Estas são as reais fontes do progresso das instituições jurídicas. (Aí se deve procurar o jus constituendo, se ainda houver necessidade ou propósito em recorrer a uma tal noção. Por este modo é que o direito vai progredindo, evitando estrangulamentos que prejudicariam a sua efectiva vigência ou que, no limite, poderiam apenas ser resolvidos pela interverção da violência pura e não sublimada.

A meu ver o advogado não é servidor do direito, no sentido exposto, senão indirectamente e em segunda via. Representa, sim, os interesaes que lhe estão confiados e, ao serviço destes, produz discursos de legitimação, retórica jurídica, procura vencer - convencendo. Ele é um profissional trabalhando na esfera da transferência dos impulsos vitais da sociedade para um plano racionalizado, mediante a argumentação e o compromisso.

3. A justiça

Esta é uma das ideias mais debatidas e um dos motivos mais recorrentes em vinte e cinco séculos de pensamento especulativo. Quanto aos resultados deste debate, poderia citar o refrão de uma cancão da telenovela brasileira ‘Cambalacho’, em exibição na RTP: "Ninguém mais sabe o que é certo ou errado, pois tudo depende do lado em que a gente está.”

Com proveito, pode ler-se o 'Diálogo sobre a justiça', em A República, de Platão. Aí, Trasímaco defende que a justiça consiste no interesse do mais forte erigido em lei; Sócrates, com uma argumentação sofística, "demonstra-lhe" que a justiça reside na bondade e na sabedoria, estando a injustiça do lado da malevolência ignorante.

Esta polémica, entre o racionalismo iluminista e o cepticismo realista, jamais se encerraria.

Aristóteles, na Ética a Nicómano, introduziu a concepção naturalista da justiça, sendo esta um certo equilíbrio e mediação entre forças extremas. Seria algo de análogo ao que sucede na natureza, com as suas propriedades hemeostáticas. Teria a justiça duas faces: a justiça distributiva, que consiste propriamente no suun cuique tribuere, no equilíbrio inicial; e a justiça comutativa, que seria a reintegração do justo, momentaneamente perturbado por algum "ruído" intruso.

Também esta concepção, a tradição jusnaturalista, faria longo curso. Ela está ainda hoje na base das declarações universais de direitos e joga um importante papel na legitimação das revoluções (e das contra-revoluções).

Tudo isto é definir a justiça. Cumpria contudo realizá-la, e de uma vez por todas, nas relações sociais. Em geral, este propósito tem conotações religiosas, reporta-se a uma visão terminal da hiatória, em que os conflitos teriam sido resolvidos, surgindo o reino da ordem e da harmonia espontânea, a redenção do pecado original, o resgate da nossa imperfeição constitucional pela celebrada "paz eterna".

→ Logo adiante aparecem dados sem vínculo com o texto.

@[simp] theorem attemptDone_frame (f : InFlight) (s : State) :
    (attemptDone f s).held = s.held ∧ (attemptDone f s).params = s.params ∧ (attemptDone f s).modem = s.modem ∧
    (attemptDone f s).framer = s.framer ∧ (attemptDone f s).disp = s.disp ∧ (attemptDone f s).kbd = s.kbd ∧
    (attemptDone f s).comp = s.comp ∧ (attemptDone f s).strobe = s.strobe ∧ (attemptDone f s).engine = s.engine ∧
    (attemptDone f s).head = s.head ∧ (attemptDone f s).store.bad = s.store.bad ∧
    (attemptDone f s).store.sectors = s.store.sectors ∧ (attemptDone f s).store.jobs = s.store.jobs ∧
    (attemptDone f s).store.patrolPos = s.store.patrolPos ∧ (attemptDone f s).store.patrolRead = s.store.patrolRead ∧
    (attemptDone f s).store.linkRead = s.store.linkRead ∧ (attemptDone f s).send = s.send ∧
    (attemptDone f s).reprint = s.reprint ∧ (attemptDone f s).supply = s.supply ∧ (attemptDone f s).link = s.link ∧
    (attemptDone f s).draws = s.draws ∧ (attemptDone f s).pending = s.pending := by
  simp only [attemptDone]; (repeat' split) <;> simp

@[simp] theorem attemptLost_frame (f : InFlight) (s : State) :
    (attemptLost f s).held = s.held ∧ (attemptLost f s).params = s.params ∧ (attemptLost f s).modem = s.modem ∧
    (attemptLost f s).framer.sampler = s.framer.sampler ∧ (attemptLost f s).framer.shift = s.framer.shift ∧
    (attemptLost f s).framer.holding = s.framer.holding ∧ (attemptLost f s).framer.brk = s.framer.brk ∧
    (attemptLost f s).framer.linkText = s.framer.linkText ∧ (attemptLost f s).disp.remotePause = s.disp.remotePause ∧
    (attemptLost f s).disp.answerback = s.disp.answerback ∧ (attemptLost f s).disp.progress = s.disp.progress ∧
    (attemptLost f s).kbd = s.kbd ∧ (attemptLost f s).comp = s.comp ∧ (attemptLost f s).strobe = s.strobe ∧
    (attemptLost f s).engine = s.engine ∧ (attemptLost f s).head = s.head ∧
    (attemptLost f s).store.sectors = s.store.sectors ∧ (attemptLost f s).store.patrolPos = s.store.patrolPos ∧
    (attemptLost f s).store.patrolRead = s.store.patrolRead ∧ (attemptLost f s).store.linkRead = s.store.linkRead ∧
    (attemptLost f s).send = s.send ∧ (attemptLost f s).reprint = s.reprint ∧ (attemptLost f s).supply = s.supply ∧
    (attemptLost f s).link = s.link ∧ (attemptLost f s).pending = s.pending := by
  simp only [attemptLost]; (repeat' split) <;> simp

@[simp] theorem writeOutcome_frame (matched : Bool) (s : State) :
    (writeOutcome matched s).held = s.held ∧ (writeOutcome matched s).params = s.params ∧
    (writeOutcome matched s).modem = s.modem ∧ (writeOutcome matched s).framer.sampler = s.framer.sampler ∧
    (writeOutcome matched s).framer.shift = s.framer.shift ∧
    (writeOutcome matched s).framer.holding = s.framer.holding ∧ (writeOutcome matched s).framer.brk = s.framer.brk ∧
    (writeOutcome matched s).framer.linkText = s.framer.linkText ∧
    (writeOutcome matched s).disp.remotePause = s.disp.remotePause ∧
    (writeOutcome matched s).disp.answerback = s.disp.answerback ∧
    (writeOutcome matched s).disp.progress = s.disp.progress ∧ (writeOutcome matched s).kbd = s.kbd ∧
    (writeOutcome matched s).comp = s.comp ∧ (writeOutcome matched s).strobe = s.strobe ∧
    (writeOutcome matched s).engine = s.engine ∧ (writeOutcome matched s).head = s.head ∧
    (writeOutcome matched s).store.patrolPos = s.store.patrolPos ∧
    (writeOutcome matched s).store.patrolRead = s.store.patrolRead ∧
    (writeOutcome matched s).store.linkRead = s.store.linkRead ∧ (writeOutcome matched s).send = s.send ∧
    (writeOutcome matched s).reprint = s.reprint ∧ (writeOutcome matched s).supply = s.supply ∧
    (writeOutcome matched s).link = s.link ∧ (writeOutcome matched s).pending = s.pending := by
  simp only [writeOutcome]; (repeat' split) <;> simp

@[simp] theorem askPatrol_frame (b : Nat) (s : State) :
    (askPatrol b s).held = s.held ∧ (askPatrol b s).params = s.params ∧ (askPatrol b s).modem = s.modem ∧
    (askPatrol b s).framer = s.framer ∧ (askPatrol b s).disp = s.disp ∧ (askPatrol b s).kbd = s.kbd ∧
    (askPatrol b s).comp = s.comp ∧ (askPatrol b s).strobe = s.strobe ∧ (askPatrol b s).engine = s.engine ∧
    (askPatrol b s).head = s.head ∧ (askPatrol b s).store.state = s.store.state ∧
    (askPatrol b s).store.mountNext = s.store.mountNext ∧ (askPatrol b s).store.formatNext = s.store.formatNext ∧
    (askPatrol b s).store.dir = s.store.dir ∧ (askPatrol b s).store.free = s.store.free ∧
    (askPatrol b s).store.bad = s.store.bad ∧ (askPatrol b s).store.sectors = s.store.sectors ∧
    (askPatrol b s).store.inFlight = s.store.inFlight ∧ (askPatrol b s).store.jobs = s.store.jobs ∧
    (askPatrol b s).store.patrolTimer = s.store.patrolTimer ∧ (askPatrol b s).store.linkRead = s.store.linkRead ∧
    (askPatrol b s).send = s.send ∧ (askPatrol b s).reprint = s.reprint ∧ (askPatrol b s).take = s.take ∧
    (askPatrol b s).compose = s.compose ∧ (askPatrol b s).supply = s.supply ∧ (askPatrol b s).link = s.link ∧
    (askPatrol b s).reports = s.reports ∧ (askPatrol b s).faults = s.faults ∧ (askPatrol b s).mem = s.mem ∧
    (askPatrol b s).draws = s.draws ∧ (askPatrol b s).pending = s.pending := by
  simp [askPatrol]

@[simp] theorem endStorePass_frame (s : State) :
    (endStorePass s).held = s.held ∧ (endStorePass s).params = s.params ∧ (endStorePass s).modem = s.modem ∧
    (endStorePass s).framer = s.framer ∧ (endStorePass s).disp = s.disp ∧ (endStorePass s).kbd = s.kbd ∧
    (endStorePass s).comp = s.comp ∧ (endStorePass s).strobe = s.strobe ∧ (endStorePass s).engine = s.engine ∧
    (endStorePass s).head = s.head ∧ (endStorePass s).store.state = s.store.state ∧
    (endStorePass s).store.mountNext = s.store.mountNext ∧ (endStorePass s).store.formatNext = s.store.formatNext ∧
    (endStorePass s).store.dir = s.store.dir ∧ (endStorePass s).store.free = s.store.free ∧
    (endStorePass s).store.bad = s.store.bad ∧ (endStorePass s).store.inFlight = s.store.inFlight ∧
    (endStorePass s).store.jobs = s.store.jobs ∧ (endStorePass s).store.patrolPos = s.store.patrolPos ∧
    (endStorePass s).store.patrolTimer = s.store.patrolTimer ∧
    (endStorePass s).store.patrolRead = s.store.patrolRead ∧ (endStorePass s).store.linkRead = s.store.linkRead ∧
    (endStorePass s).send = s.send ∧ (endStorePass s).reprint = s.reprint ∧ (endStorePass s).take = s.take ∧
    (endStorePass s).compose = s.compose ∧ (endStorePass s).supply = s.supply ∧ (endStorePass s).link = s.link ∧
    (endStorePass s).reports = s.reports ∧ (endStorePass s).faults = s.faults ∧ (endStorePass s).mem = s.mem ∧
    (endStorePass s).draws = s.draws ∧ (endStorePass s).pending = s.pending := by
  simp [endStorePass]

@[simp] theorem patrolFrom_frame (owned : List Nat) (s : State) :
    (patrolFrom owned s).held = s.held ∧ (patrolFrom owned s).params = s.params ∧
    (patrolFrom owned s).modem = s.modem ∧ (patrolFrom owned s).framer = s.framer ∧
    (patrolFrom owned s).disp = s.disp ∧ (patrolFrom owned s).kbd = s.kbd ∧ (patrolFrom owned s).comp = s.comp ∧
    (patrolFrom owned s).strobe = s.strobe ∧ (patrolFrom owned s).engine = s.engine ∧
    (patrolFrom owned s).head = s.head ∧ (patrolFrom owned s).store.state = s.store.state ∧
    (patrolFrom owned s).store.mountNext = s.store.mountNext ∧
    (patrolFrom owned s).store.formatNext = s.store.formatNext ∧ (patrolFrom owned s).store.dir = s.store.dir ∧
    (patrolFrom owned s).store.free = s.store.free ∧ (patrolFrom owned s).store.bad = s.store.bad ∧
    (patrolFrom owned s).store.inFlight = s.store.inFlight ∧ (patrolFrom owned s).store.jobs = s.store.jobs ∧
    (patrolFrom owned s).store.patrolTimer = s.store.patrolTimer ∧
    (patrolFrom owned s).store.linkRead = s.store.linkRead ∧ (patrolFrom owned s).send = s.send ∧
    (patrolFrom owned s).reprint = s.reprint ∧ (patrolFrom owned s).take = s.take ∧
    (patrolFrom owned s).compose = s.compose ∧ (patrolFrom owned s).supply = s.supply ∧
    (patrolFrom owned s).link = s.link ∧ (patrolFrom owned s).reports = s.reports ∧
    (patrolFrom owned s).faults = s.faults ∧ (patrolFrom owned s).mem = s.mem ∧ (patrolFrom owned s).draws = s.draws ∧
    (patrolFrom owned s).pending = s.pending := by
  simp only [patrolFrom]; (repeat' split) <;> simp

@[simp] theorem choosePatrol_frame (s : State) :
    (choosePatrol s).held = s.held ∧ (choosePatrol s).params = s.params ∧ (choosePatrol s).modem = s.modem ∧
    (choosePatrol s).framer = s.framer ∧ (choosePatrol s).disp = s.disp ∧ (choosePatrol s).kbd = s.kbd ∧
    (choosePatrol s).comp = s.comp ∧ (choosePatrol s).strobe = s.strobe ∧ (choosePatrol s).engine = s.engine ∧
    (choosePatrol s).head = s.head ∧ (choosePatrol s).store.state = s.store.state ∧
    (choosePatrol s).store.mountNext = s.store.mountNext ∧ (choosePatrol s).store.formatNext = s.store.formatNext ∧
    (choosePatrol s).store.dir = s.store.dir ∧ (choosePatrol s).store.free = s.store.free ∧
    (choosePatrol s).store.bad = s.store.bad ∧ (choosePatrol s).store.inFlight = s.store.inFlight ∧
    (choosePatrol s).store.jobs = s.store.jobs ∧ (choosePatrol s).store.patrolTimer = s.store.patrolTimer ∧
    (choosePatrol s).store.linkRead = s.store.linkRead ∧ (choosePatrol s).send = s.send ∧
    (choosePatrol s).reprint = s.reprint ∧ (choosePatrol s).take = s.take ∧ (choosePatrol s).compose = s.compose ∧
    (choosePatrol s).supply = s.supply ∧ (choosePatrol s).link = s.link ∧ (choosePatrol s).reports = s.reports ∧
    (choosePatrol s).faults = s.faults ∧ (choosePatrol s).mem = s.mem ∧ (choosePatrol s).draws = s.draws ∧
    (choosePatrol s).pending = s.pending := by
  simp [choosePatrol]

@[simp] theorem patrolDue_frame (s : State) :
    (patrolDue s).held = s.held ∧ (patrolDue s).params = s.params ∧ (patrolDue s).modem = s.modem ∧
    (patrolDue s).framer = s.framer ∧ (patrolDue s).disp = s.disp ∧ (patrolDue s).kbd = s.kbd ∧
    (patrolDue s).comp = s.comp ∧ (patrolDue s).strobe = s.strobe ∧ (patrolDue s).engine = s.engine ∧
    (patrolDue s).head = s.head ∧ (patrolDue s).store.state = s.store.state ∧
    (patrolDue s).store.mountNext = s.store.mountNext ∧ (patrolDue s).store.formatNext = s.store.formatNext ∧
    (patrolDue s).store.dir = s.store.dir ∧ (patrolDue s).store.free = s.store.free ∧
    (patrolDue s).store.bad = s.store.bad ∧ (patrolDue s).store.inFlight = s.store.inFlight ∧
    (patrolDue s).store.jobs = s.store.jobs ∧ (patrolDue s).store.linkRead = s.store.linkRead ∧
    (patrolDue s).send = s.send ∧ (patrolDue s).reprint = s.reprint ∧ (patrolDue s).take = s.take ∧
    (patrolDue s).compose = s.compose ∧ (patrolDue s).supply = s.supply ∧ (patrolDue s).link = s.link ∧
    (patrolDue s).reports = s.reports ∧ (patrolDue s).faults = s.faults ∧ (patrolDue s).mem = s.mem ∧
    (patrolDue s).draws = s.draws ∧ (patrolDue s).pending = s.pending := by
  simp only [patrolDue]; (repeat' split) <;> simp

@[simp] theorem beginFormat_frame (s : State) :
    (beginFormat s).held = s.held ∧ (beginFormat s).params = s.params ∧ (beginFormat s).modem = s.modem ∧
    (beginFormat s).framer = s.framer ∧ (beginFormat s).disp = s.disp ∧ (beginFormat s).kbd = s.kbd ∧
    (beginFormat s).comp = s.comp ∧ (beginFormat s).strobe = s.strobe ∧ (beginFormat s).engine = s.engine ∧
    (beginFormat s).head = s.head ∧ (beginFormat s).store.mountNext = s.store.mountNext ∧
    (beginFormat s).store.bad = s.store.bad ∧ (beginFormat s).store.sectors = s.store.sectors ∧
    (beginFormat s).store.inFlight = s.store.inFlight ∧ (beginFormat s).store.jobs = s.store.jobs ∧
    (beginFormat s).store.patrolPos = s.store.patrolPos ∧ (beginFormat s).store.linkRead = s.store.linkRead ∧
    (beginFormat s).send = s.send ∧ (beginFormat s).reprint = s.reprint ∧ (beginFormat s).take = s.take ∧
    (beginFormat s).compose = s.compose ∧ (beginFormat s).supply = s.supply ∧ (beginFormat s).link = s.link ∧
    (beginFormat s).reports = s.reports ∧ (beginFormat s).faults = s.faults ∧ (beginFormat s).mem = s.mem ∧
    (beginFormat s).draws = s.draws ∧ (beginFormat s).pending = s.pending := by
  simp [beginFormat]

@[simp] theorem askLinkRead_frame (r : Request) (index : Nat) (s : State) :
    (askLinkRead r index s).held = s.held ∧ (askLinkRead r index s).params = s.params ∧
    (askLinkRead r index s).modem = s.modem ∧ (askLinkRead r index s).framer = s.framer ∧
    (askLinkRead r index s).disp = s.disp ∧ (askLinkRead r index s).kbd = s.kbd ∧
    (askLinkRead r index s).comp = s.comp ∧ (askLinkRead r index s).strobe = s.strobe ∧
    (askLinkRead r index s).engine = s.engine ∧ (askLinkRead r index s).head = s.head ∧
    (askLinkRead r index s).store.state = s.store.state ∧
    (askLinkRead r index s).store.mountNext = s.store.mountNext ∧
    (askLinkRead r index s).store.formatNext = s.store.formatNext ∧ (askLinkRead r index s).store.dir = s.store.dir ∧
    (askLinkRead r index s).store.free = s.store.free ∧ (askLinkRead r index s).store.bad = s.store.bad ∧
    (askLinkRead r index s).store.sectors = s.store.sectors ∧
    (askLinkRead r index s).store.inFlight = s.store.inFlight ∧ (askLinkRead r index s).store.jobs = s.store.jobs ∧
    (askLinkRead r index s).store.patrolPos = s.store.patrolPos ∧
    (askLinkRead r index s).store.patrolTimer = s.store.patrolTimer ∧
    (askLinkRead r index s).store.patrolRead = s.store.patrolRead ∧ (askLinkRead r index s).send = s.send ∧
    (askLinkRead r index s).reprint = s.reprint ∧ (askLinkRead r index s).take = s.take ∧
    (askLinkRead r index s).compose = s.compose ∧ (askLinkRead r index s).supply = s.supply ∧
    (askLinkRead r index s).link.rx = s.link.rx ∧ (askLinkRead r index s).link.gapTimer = s.link.gapTimer ∧
    (askLinkRead r index s).link.reject = s.link.reject ∧ (askLinkRead r index s).link.sending = s.link.sending ∧
    (askLinkRead r index s).reports = s.reports ∧ (askLinkRead r index s).faults = s.faults ∧
    (askLinkRead r index s).mem = s.mem ∧ (askLinkRead r index s).draws = s.draws ∧
    (askLinkRead r index s).pending = s.pending := by
  simp only [askLinkRead]; (repeat' split) <;> simp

Autores laicos, críticos e científicos, serviram-se desta visão. Hoje temos motivos sobejos para desconfiar: ela mata mais e realiza menos que o senso comum das realidades.

Mas poderá a humanidade viver, lutar e criar sem um pensamento final, prescindindo do absoluto, da unidade perfeccional, seja ela celeste ou terrena? Poder-se-á então continuar a julgar - não em nome de deus-pai, não em nome da natureza ou da história - com a nossa representação colectiva do justo, sabidamente precária, contraditória e destinada à superação?

Viver sem ilusões é certamente possível, já que a única necessidade é viver. Por outro lado é certo que, em geral, a humanidade não se põe problemas que não esteja já em condições de resolver.

Qual é então essa repreaentação do justo dominante, ou seja, quais são os traços fundamentais de um consenso ético na sociedade de hoje?

É sabido que essa sociedade tem classes, das quais uma é dominante e, por isso, impõe às demais a sua visão do mundo e os seus valores fundamentais. Dos valores que esta classe transporta uns são seus próprios e intransmissíveis, não fazendo consenso; outros, por mais amplos, impõem-se generalizadamente, fazendo parte do travejamento fundamental do ordenamento social que ela domina. É o que eu chamaria o seu paradigma ideológico.

Qual é ele, numa sociedade industrial de dominação burguesa como a nossa?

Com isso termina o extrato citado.